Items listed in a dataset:
-------

/-! `writeLevel` -/

@[simp] theorem writeLevel_toEn (n d : Nat) (s : State) : (writeLevel n d s).toEn = s.toEn := rfl
@[simp] theorem writeLevel_ie (n d : Nat) (s : State) : (writeLevel n d s).ie = s.ie := rfl
@[simp] theorem writeLevel_tx (n d : Nat) (s : State) : (writeLevel n d s).tx = s.tx := rfl
@[simp] theorem writeLevel_busy (n d : Nat) (s : State) : (writeLevel n d s).busy = s.busy := rfl
@[simp] theorem writeLevel_done (n d : Nat) (s : State) : (writeLevel n d s).done = s.done := rfl
@[simp] theorem writeLevel_ign (n d : Nat) (s : State) : (writeLevel n d s).ign = s.ign := rfl
@[simp] theorem writeLevel_result (n d : Nat) (s : State) : (writeLevel n d s).result = s.result := rfl
@[simp] theorem writeLevel_timeoutUs (n d : Nat) (s : State) : (writeLevel n d s).timeoutUs = s.timeoutUs := rfl
@[simp] theorem writeLevel_selOffUs (n d : Nat) (s : State) : (writeLevel n d s).selOffUs = s.selOffUs := rfl
@[simp] theorem writeLevel_selOnUs (n d : Nat) (s : State) : (writeLevel n d s).selOnUs = s.selOnUs := rfl
@[simp] theorem writeLevel_levelNum (n d : Nat) (s : State) : (writeLevel n d s).levelNum = BitVec.ofNat 32 n := rfl
@[simp] theorem writeLevel_levelDen (n d : Nat) (s : State) : (writeLevel n d s).levelDen = BitVec.ofNat 32 d := rfl
@[simp] theorem writeLevel_cntNoresp (n d : Nat) (s : State) : (writeLevel n d s).cntNoresp = s.cntNoresp := rfl
@[simp] theorem writeLevel_cntPreamble (n d : Nat) (s : State) : (writeLevel n d s).cntPreamble = s.cntPreamble := rfl
@[simp] theorem writeLevel_cntChecksum (n d : Nat) (s : State) : (writeLevel n d s).cntChecksum = s.cntChecksum := rfl
@[simp] theorem writeLevel_durCount (n d : Nat) (s : State) : (writeLevel n d s).durCount = s.durCount := rfl
@[simp] theorem writeLevel_frameCount (n d : Nat) (s : State) : (writeLevel n d s).frameCount = s.frameCount := rfl
@[simp] theorem writeLevel_segCount (n d : Nat) (s : State) : (writeLevel n d s).segCount = s.segCount := rfl
@[simp] theorem writeLevel_cal (n d : Nat) (s : State) : (writeLevel n d s).cal = s.cal := rfl
@[simp] theorem writeLevel_frame (n d : Nat) (s : State) : (writeLevel n d s).frame = s.frame := rfl
@[simp] theorem writeLevel_seg (n d : Nat) (s : State) : (writeLevel n d s).seg = s.seg := rfl
@[simp] theorem writeLevel_dur (n d : Nat) (s : State) : (writeLevel n d s).dur = s.dur := rfl
@[simp] theorem writeLevel_phase (n d : Nat) (s : State) : (writeLevel n d s).phase = s.phase := rfl
@[simp] theorem writeLevel_sync1 (n d : Nat) (s : State) : (writeLevel n d s).sync1 = s.sync1 := rfl
@[simp] theorem writeLevel_sync2 (n d : Nat) (s : State) : (writeLevel n d s).sync2 = s.sync2 := rfl
@[simp] theorem writeLevel_pre (n d : Nat) (s : State) : (writeLevel n d s).pre = s.pre := rfl
@[simp] theorem writeLevel_us (n d : Nat) (s : State) : (writeLevel n d s).us = s.us := rfl
@[simp] theorem writeLevel_tStart (n d : Nat) (s : State) : (writeLevel n d s).tStart = s.tStart := rfl
@[simp] theorem writeLevel_tFall (n d : Nat) (s : State) : (writeLevel n d s).tFall = s.tFall := rfl
@[simp] theorem writeLevel_selRemain (n d : Nat) (s : State) : (writeLevel n d s).selRemain = s.selRemain := rfl
@[simp] theorem writeLevel_curOp (n d : Nat) (s : State) : (writeLevel n d s).curOp = s.curOp := rfl
@[simp] theorem writeLevel_curS (n d : Nat) (s : State) : (writeLevel n d s).curS = s.curS := rfl
@[simp] theorem writeLevel_params (n d : Nat) (s : State) : (writeLevel n d s).params = s.params := rfl
@[simp] theorem writeLevel_host (n d : Nat) (s : State) : (writeLevel n d s).host = s.host := rfl
@[simp] theorem writeLevel_rxWave (n d : Nat) (s : State) : (writeLevel n d s).rxWave = s.rxWave := rfl
@[simp] theorem writeLevel_edge (n d : Nat) (s : State) : (writeLevel n d s).edge = s.edge := rfl

/-! `turnOn` -/

@[simp] theorem turnOn_toEn (s t : State) : (turnOn s t).toEn = t.toEn := rfl
@[simp] theorem turnOn_ie (s t : State) : (turnOn s t).ie = t.ie := rfl
@[simp] theorem turnOn_tx (s t : State) : (turnOn s t).tx = true := rfl
@[simp] theorem turnOn_busy (s t : State) : (turnOn s t).busy = t.busy := rfl
@[simp] theorem turnOn_done (s t : State) : (turnOn s t).done = t.done := rfl
@[simp] theorem turnOn_ign (s t : State) : (turnOn s t).ign = t.ign := rfl
@[simp] theorem turnOn_result (s t : State) : (turnOn s t).result = t.result := rfl
@[simp] theorem turnOn_timeoutUs (s t : State) : (turnOn s t).timeoutUs = t.timeoutUs := rfl
@[simp] theorem turnOn_selOffUs (s t : State) : (turnOn s t).selOffUs = t.selOffUs := rfl
@[simp] theorem turnOn_selOnUs (s t : State) : (turnOn s t).selOnUs = t.selOnUs := rfl
@[simp] theorem turnOn_levelNum (s t : State) : (turnOn s t).levelNum = t.levelNum := rfl
@[simp] theorem turnOn_levelDen (s t : State) : (turnOn s t).levelDen = t.levelDen := rfl
@[simp] theorem turnOn_cntNoresp (s t : State) : (turnOn s t).cntNoresp = t.cntNoresp := rfl
@[simp] theorem turnOn_cntPreamble (s t : State) : (turnOn s t).cntPreamble = t.cntPreamble := rfl
@[simp] theorem turnOn_cntChecksum (s t : State) : (turnOn s t).cntChecksum = t.cntChecksum := rfl
@[simp] theorem turnOn_durCount (s t : State) : (turnOn s t).durCount = t.durCount := rfl
@[simp] theorem turnOn_frameCount (s t : State) : (turnOn s t).frameCount = t.frameCount := rfl
@[simp] theorem turnOn_segCount (s t : State) : (turnOn s t).segCount = t.segCount := rfl
@[simp] theorem turnOn_cal (s t : State) : (turnOn s t).cal = t.cal := rfl
@[simp] theorem turnOn_frame (s t : State) : (turnOn s t).frame = t.frame := rfl
@[simp] theorem turnOn_seg (s t : State) : (turnOn s t).seg = t.seg := rfl
@[simp] theorem turnOn_dur (s t : State) : (turnOn s t).dur = t.dur := rfl
@[simp] theorem turnOn_phase (s t : State) : (turnOn s t).phase = .selOn := rfl
@[simp] theorem turnOn_sync1 (s t : State) : (turnOn s t).sync1 = t.sync1 := rfl
@[simp] theorem turnOn_sync2 (s t : State) : (turnOn s t).sync2 = t.sync2 := rfl
@[simp] theorem turnOn_pre (s t : State) : (turnOn s t).pre = t.pre := rfl
@[simp] theorem turnOn_us (s t : State) : (turnOn s t).us = t.us := rfl
@[simp] theorem turnOn_tStart (s t : State) : (turnOn s t).tStart = s.us := rfl
@[simp] theorem turnOn_tFall (s t : State) : (turnOn s t).tFall = t.tFall := rfl
@[simp] theorem turnOn_selRemain (s t : State) : (turnOn s t).selRemain = t.selRemain := rfl
@[simp] theorem turnOn_curOp (s t : State) : (turnOn s t).curOp = t.curOp := rfl
@[simp] theorem turnOn_curS (s t : State) : (turnOn s t).curS = t.curS := rfl
@[simp] theorem turnOn_params (s t : State) : (turnOn s t).params = t.params := rfl
@[simp] theorem turnOn_host (s t : State) : (turnOn s t).host = t.host := rfl
@[simp] theorem turnOn_rxWave (s t : State) : (turnOn s t).rxWave = t.rxWave := rfl
@[simp] theorem turnOn_edge (s t : State) : (turnOn s t).edge = t.edge := rfl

-------

Action item: Among the records above, only the lines between the line holding "s.tFall := rfl" and the line holding "s.host := rfl", inclusive, are to be output, exactly as written.

Output for this exercise:
@[simp] theorem writeLevel_tFall (n d : Nat) (s : State) : (writeLevel n d s).tFall = s.tFall := rfl
@[simp] theorem writeLevel_selRemain (n d : Nat) (s : State) : (writeLevel n d s).selRemain = s.selRemain := rfl
@[simp] theorem writeLevel_curOp (n d : Nat) (s : State) : (writeLevel n d s).curOp = s.curOp := rfl
@[simp] theorem writeLevel_curS (n d : Nat) (s : State) : (writeLevel n d s).curS = s.curS := rfl
@[simp] theorem writeLevel_params (n d : Nat) (s : State) : (writeLevel n d s).params = s.params := rfl
@[simp] theorem writeLevel_host (n d : Nat) (s : State) : (writeLevel n d s).host = s.host := rfl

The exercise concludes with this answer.